Women on Twitter Start a National Conversation About Misogyny

 

It’s too bad that it has taken tragedy after tragedy for America to start acknowledging and talking as a nation about the consequences of rampant and overlooked misogyny. Just because American women aren’t forced to  cover themselves from head to toe in public doesn’t mean that there is no sexism in this country.

Tons of respect to the women speaking out on Twitter. Let’s do it here on WordPress, too! Be part of the movement!

From WashingtoonPost.com:

Yes, all women have been harassed. Yes, all women have been judged by our looks, not our merit. Yes, all women have been around men who have discounted, denied and demeaned us.

Rodger vowed to slaughter the magazine-beautiful blondes who didn’t want to have sex with him. He posted rants in online forums where — surprise, surprise — that kind of misogynistic bile was unremarkable and other men ratified his hatred.

Women heard Elliot Rodger. And they began flooding Twitter by the hundreds of thousands with their responses, using the hashtag #YesAllWomen.

“I’ve spent 19 yrs teaching my daughter how not to be raped,” one mother tweeted. “How long have you spent teaching your son not to rape? #YesAllWomen”

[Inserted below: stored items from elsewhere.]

@[simp] theorem clearRequest_fields (s : State) :
    (clearRequest s).share.floor = s.share.floor ∧ (clearRequest s).share.link = s.share.link
      ∧ (clearRequest s).share.tripSet = s.share.tripSet ∧ (clearRequest s).share.table = s.share.table
      ∧ (clearRequest s).line.numberClash = s.line.numberClash ∧ (clearRequest s).steam.acid = s.steam.acid
      ∧ (clearRequest s).steam.gen = s.steam.gen ∧ (clearRequest s).power.freq = s.power.freq
      ∧ (clearRequest s).power.want = s.power.want := by
  simp [clearRequest]

@[simp] theorem enterService_fields (s : State) :
    (enterService s).share.floor = s.share.floor ∧ (enterService s).share.link = s.share.link
      ∧ (enterService s).share.tripSet = s.share.tripSet ∧ (enterService s).share.table = s.share.table
      ∧ (enterService s).line.numberClash = s.line.numberClash ∧ (enterService s).steam.acid = s.steam.acid
      ∧ (enterService s).power.freq = s.power.freq ∧ (enterService s).power.want = s.power.want := by
  simp [enterService]

@[simp] theorem releaseGenerator_fields (s : State) :
    (releaseGenerator s).share.floor = s.share.floor ∧ (releaseGenerator s).share.link = s.share.link
      ∧ (releaseGenerator s).share.tripSet = s.share.tripSet ∧ (releaseGenerator s).share.table = s.share.table
      ∧ (releaseGenerator s).line.numberClash = s.line.numberClash
      ∧ (releaseGenerator s).steam.acid = s.steam.acid ∧ (releaseGenerator s).power.freq = s.power.freq
      ∧ (releaseGenerator s).power.want = s.power.want := by
  simp [releaseGenerator]

@[simp] theorem askWrite_fields (s : State) :
    (askWrite s).steam.acid = s.steam.acid ∧ (askWrite s).steam.gen = s.steam.gen := by
  unfold askWrite
  (repeat' split) <;> simp

@[simp] theorem noticeScale_fields (s : State) :
    (noticeScale s).line.numberClash = s.line.numberClash := by
  simp [noticeScale]

@[simp] theorem scaleStep_fields (s : State) :
    (scaleStep s).line.numberClash = s.line.numberClash ∧ (scaleStep s).steam.acid = s.steam.acid
      ∧ (scaleStep s).steam.gen = s.steam.gen := by
  simp only [scaleStep]
  (repeat' split) <;> simp

@[simp] theorem countPulse_fields (s : State) :
    (countPulse s).line.numberClash = s.line.numberClash ∧ (countPulse s).steam.acid = s.steam.acid
      ∧ (countPulse s).steam.gen = s.steam.gen := by
  unfold countPulse
  (repeat' split) <;> simp

@[simp] theorem setAcid_fields (b : Bool) (s : State) :
    (setAcid b s).steam.gen = s.steam.gen := by
  simp [setAcid]

@[simp] theorem completionStep_fields (s : State) :
    (completionStep s).steam.gen = s.steam.gen := by
  simp [completionStep]

@[simp] theorem shedCavity_fields (s : State) :
    (shedCavity s).power.freq = s.power.freq ∧ (shedCavity s).power.want = s.power.want := by
  unfold shedCavity
  (repeat' split) <;> simp

@[simp] theorem zeroDemands_fields (s : State) :
    (zeroDemands s).climate.doorOpen = s.climate.doorOpen ∧ (zeroDemands s).power.freq = s.power.freq
      ∧ (zeroDemands s).power.want = s.power.want := by
  simp [zeroDemands]

@[simp] theorem leaveClimate_fields (s : State) :
    (leaveClimate s).climate.doorOpen = s.climate.doorOpen ∧ (leaveClimate s).power.freq = s.power.freq
      ∧ (leaveClimate s).power.want = s.power.want := by
  simp [leaveClimate]

@[simp] theorem forceZero_fields (s : State) :
    (forceZero s).climate.doorOpen = s.climate.doorOpen ∧ (forceZero s).power.freq = s.power.freq
      ∧ (forceZero s).power.want = s.power.want := by
  simp [forceZero]

@[simp] theorem handOver_fields (h : HeatStage) (s : State) :
    (handOver h s).climate.doorOpen = s.climate.doorOpen := by
  simp [handOver]

@[simp] theorem climateSample_fields (s : State) :
    (climateSample s).share.floor = s.share.floor ∧ (climateSample s).share.link = s.share.link
      ∧ (climateSample s).share.tripSet = s.share.tripSet ∧ (climateSample s).share.table = s.share.table
      ∧ (climateSample s).line.numberClash = s.line.numberClash ∧ (climateSample s).steam.acid = s.steam.acid
      ∧ (climateSample s).recipe.state = s.recipe.state ∧ (climateSample s).recipe.store = s.recipe.store
      ∧ (climateSample s).recipe.cur = s.recipe.cur ∧ (climateSample s).descale.phase = s.descale.phase
      ∧ (climateSample s).power.freq = s.power.freq ∧ (climateSample s).power.want = s.power.want := by
  unfold climateSample
  (repeat' split) <;> simp

@[simp] theorem doorInput_fields (isOpen : Bool) (s : State) :
    (doorInput isOpen s).climate.doorOpen = s.climate.doorOpen := by
  simp [doorInput]

@[simp] theorem openDoor_fields (s : State) :
    (openDoor s).share.floor = s.share.floor ∧ (openDoor s).share.link = s.share.link
      ∧ (openDoor s).share.tripSet = s.share.tripSet ∧ (openDoor s).share.table = s.share.table
      ∧ (openDoor s).line.numberClash = s.line.numberClash ∧ (openDoor s).steam.acid = s.steam.acid
      ∧ (openDoor s).recipe.state = s.recipe.state ∧ (openDoor s).recipe.store = s.recipe.store
      ∧ (openDoor s).recipe.cur = s.recipe.cur ∧ (openDoor s).descale.phase = s.descale.phase
      ∧ (openDoor s).power.freq = s.power.freq ∧ (openDoor s).power.want = s.power.want := by
  simp [openDoor]

@[simp] theorem doorOpens_fields (s : State) :
    (doorOpens s).share.floor = s.share.floor ∧ (doorOpens s).share.link = s.share.link
      ∧ (doorOpens s).share.tripSet = s.share.tripSet ∧ (doorOpens s).share.table = s.share.table
      ∧ (doorOpens s).line.numberClash = s.line.numberClash ∧ (doorOpens s).steam.acid = s.steam.acid
      ∧ (doorOpens s).recipe.state = s.recipe.state ∧ (doorOpens s).recipe.store = s.recipe.store
      ∧ (doorOpens s).recipe.cur = s.recipe.cur ∧ (doorOpens s).descale.phase = s.descale.phase
      ∧ (doorOpens s).power.freq = s.power.freq ∧ (doorOpens s).power.want = s.power.want := by
  unfold doorOpens
  (repeat' split) <;> simp

@[simp] theorem enterPhase_fields (phase : Phase) (rinse : Nat) (cause : DescaleCause) (s : State) :
    (enterPhase phase rinse cause s).line.numberClash = s.line.numberClash := by
  simp [enterPhase]

@[simp] theorem giveRequest_fields (r : ServiceRequest) (s : State) :
    (giveRequest r s).share.floor = s.share.floor ∧ (giveRequest r s).share.link = s.share.link
      ∧ (giveRequest r s).share.tripSet = s.share.tripSet ∧ (giveRequest r s).share.table = s.share.table
      ∧ (giveRequest r s).line.numberClash = s.line.numberClash ∧ (giveRequest r s).steam.acid = s.steam.acid
      ∧ (giveRequest r s).steam.gen = s.steam.gen ∧ (giveRequest r s).power.freq = s.power.freq
      ∧ (giveRequest r s).power.want = s.power.want := by
  unfold giveRequest
  (repeat' split) <;> simp

@[simp] theorem endPhase_fields (phase : Phase) (cause : DescaleCause) (s : State) :
    (endPhase phase cause s).share.floor = s.share.floor ∧ (endPhase phase cause s).share.link = s.share.link
      ∧ (endPhase phase cause s).share.tripSet = s.share.tripSet
      ∧ (endPhase phase cause s).share.table = s.share.table
      ∧ (endPhase phase cause s).line.numberClash = s.line.numberClash
      ∧ (endPhase phase cause s).steam.acid = s.steam.acid ∧ (endPhase phase cause s).power.freq = s.power.freq
      ∧ (endPhase phase cause s).power.want = s.power.want := by
  simp [endPhase]

@[simp] theorem enterAcidDrain_fields (cause : DescaleCause) (s : State) :
    (enterAcidDrain cause s).share.floor = s.share.floor ∧ (enterAcidDrain cause s).share.link = s.share.link
      ∧ (enterAcidDrain cause s).share.tripSet = s.share.tripSet
      ∧ (enterAcidDrain cause s).share.table = s.share.table
      ∧ (enterAcidDrain cause s).line.numberClash = s.line.numberClash
      ∧ (enterAcidDrain cause s).steam.acid = s.steam.acid ∧ (enterAcidDrain cause s).steam.gen = s.steam.gen
      ∧ (enterAcidDrain cause s).power.freq = s.power.freq ∧ (enterAcidDrain cause s).power.want = s.power.want := by
  simp [enterAcidDrain]

@[simp] theorem enterSoak_fields (s : State) :
    (enterSoak s).share.floor = s.share.floor ∧ (enterSoak s).share.link = s.share.link
      ∧ (enterSoak s).share.tripSet = s.share.tripSet ∧ (enterSoak s).share.table = s.share.table
      ∧ (enterSoak s).line.numberClash = s.line.numberClash ∧ (enterSoak s).steam.acid = s.steam.acid
      ∧ (enterSoak s).steam.gen = s.steam.gen ∧ (enterSoak s).power.freq = s.power.freq
      ∧ (enterSoak s).power.want = s.power.want := by
  simp [enterSoak]

@[simp] theorem enterSoakHeat_fields (s : State) :
    (enterSoakHeat s).share.floor = s.share.floor ∧ (enterSoakHeat s).share.link = s.share.link
      ∧ (enterSoakHeat s).share.tripSet = s.share.tripSet ∧ (enterSoakHeat s).share.table = s.share.table
      ∧ (enterSoakHeat s).line.numberClash = s.line.numberClash ∧ (enterSoakHeat s).steam.acid = s.steam.acid
      ∧ (enterSoakHeat s).steam.gen = s.steam.gen ∧ (enterSoakHeat s).power.freq = s.power.freq
      ∧ (enterSoakHeat s).power.want = s.power.want := by
  simp [enterSoakHeat]

@[simp] theorem enterDose_fields (s : State) :
    (enterDose s).share.floor = s.share.floor ∧ (enterDose s).share.link = s.share.link
      ∧ (enterDose s).share.tripSet = s.share.tripSet ∧ (enterDose s).share.table = s.share.table
      ∧ (enterDose s).line.numberClash = s.line.numberClash ∧ (enterDose s).steam.acid = s.steam.acid
      ∧ (enterDose s).steam.gen = s.steam.gen ∧ (enterDose s).power.freq = s.power.freq
      ∧ (enterDose s).power.want = s.power.want := by
  simp only [enterDose]
  (repeat' split) <;> simp

@[simp] theorem enterDrainOut_fields (s : State) :
    (enterDrainOut s).share.floor = s.share.floor ∧ (enterDrainOut s).share.link = s.share.link
      ∧ (enterDrainOut s).share.tripSet = s.share.tripSet ∧ (enterDrainOut s).share.table = s.share.table
      ∧ (enterDrainOut s).line.numberClash = s.line.numberClash ∧ (enterDrainOut s).steam.acid = s.steam.acid
      ∧ (enterDrainOut s).steam.gen = s.steam.gen ∧ (enterDrainOut s).power.freq = s.power.freq
      ∧ (enterDrainOut s).power.want = s.power.want := by
  simp only [enterDrainOut]
  (repeat' split) <;> simp

@[simp] theorem enterRinseDrain_fields (k : Nat) (s : State) :
    (enterRinseDrain k s).share.floor = s.share.floor ∧ (enterRinseDrain k s).share.link = s.share.link
      ∧ (enterRinseDrain k s).share.tripSet = s.share.tripSet
      ∧ (enterRinseDrain k s).share.table = s.share.table
      ∧ (enterRinseDrain k s).line.numberClash = s.line.numberClash
      ∧ (enterRinseDrain k s).steam.acid = s.steam.acid ∧ (enterRinseDrain k s).steam.gen = s.steam.gen
      ∧ (enterRinseDrain k s).power.freq = s.power.freq ∧ (enterRinseDrain k s).power.want = s.power.want := by
  simp [enterRinseDrain]

@[simp] theorem enterRinseHeat_fields (k : Nat) (s : State) :
    (enterRinseHeat k s).share.floor = s.share.floor ∧ (enterRinseHeat k s).share.link = s.share.link
      ∧ (enterRinseHeat k s).share.tripSet = s.share.tripSet ∧ (enterRinseHeat k s).share.table = s.share.table
      ∧ (enterRinseHeat k s).line.numberClash = s.line.numberClash
      ∧ (enterRinseHeat k s).steam.acid = s.steam.acid ∧ (enterRinseHeat k s).steam.gen = s.steam.gen
      ∧ (enterRinseHeat k s).power.freq = s.power.freq ∧ (enterRinseHeat k s).power.want = s.power.want := by
  simp [enterRinseHeat]

@[simp] theorem enterRinseFill_fields (k : Nat) (s : State) :
    (enterRinseFill k s).share.floor = s.share.floor ∧ (enterRinseFill k s).share.link = s.share.link
      ∧ (enterRinseFill k s).share.tripSet = s.share.tripSet ∧ (enterRinseFill k s).share.table = s.share.table
      ∧ (enterRinseFill k s).line.numberClash = s.line.numberClash
      ∧ (enterRinseFill k s).steam.acid = s.steam.acid ∧ (enterRinseFill k s).steam.gen = s.steam.gen
      ∧ (enterRinseFill k s).power.freq = s.power.freq ∧ (enterRinseFill k s).power.want = s.power.want := by
  simp only [enterRinseFill]
  (repeat' split) <;> simp

@[simp] theorem finishDescale_fields (s : State) :
    (finishDescale s).share.floor = s.share.floor ∧ (finishDescale s).share.link = s.share.link
      ∧ (finishDescale s).share.tripSet = s.share.tripSet ∧ (finishDescale s).share.table = s.share.table
      ∧ (finishDescale s).line.numberClash = s.line.numberClash ∧ (finishDescale s).power.freq = s.power.freq
      ∧ (finishDescale s).power.want = s.power.want := by
  unfold finishDescale
  (repeat' split) <;> simp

“Because I wasn’t ‘asking for it’ when he hit me,” another tweeted, “and I shouldn’t have to defend myself a decade later. #YesAllWomen

I don’t use Twitter, but I’d like to contribute to this important movement and national conversation. Here’s a personal experience of my own: As a college student, I feel increasingly unsafe at school, even before this recent shooting, and worry about being raped on campus. Last semester, I had to take a night class and felt terrified every night after class that something would happen to me. I shouldn’t have to be afraid of walking through my own campus, but I do.

 

 

5 thoughts on “Women on Twitter Start a National Conversation About Misogyny

  1. This is so sad that I’m at a loss for words. I can only hope that someday, somehow, we humans can put our hate and violence behind us and start raising our children in a healthy environment and with a realistic understanding of life.

  2. That’s really sad. I think we need to deconstruct a culture which believes violence towards women is okay. I remember reading an article by BAST, who work against sexual trauma, taking the myths around rape and women’s empowerment, and turning them around. Eg, if you believe you will rape a woman, walk in a group so that you will have people to keep you safe from this instinct. If you believe you are a threat to a woman, blow a whistle in the street to alert others. It really looked taking responsibility off women to prevent rape. It’s a sad, sad situation.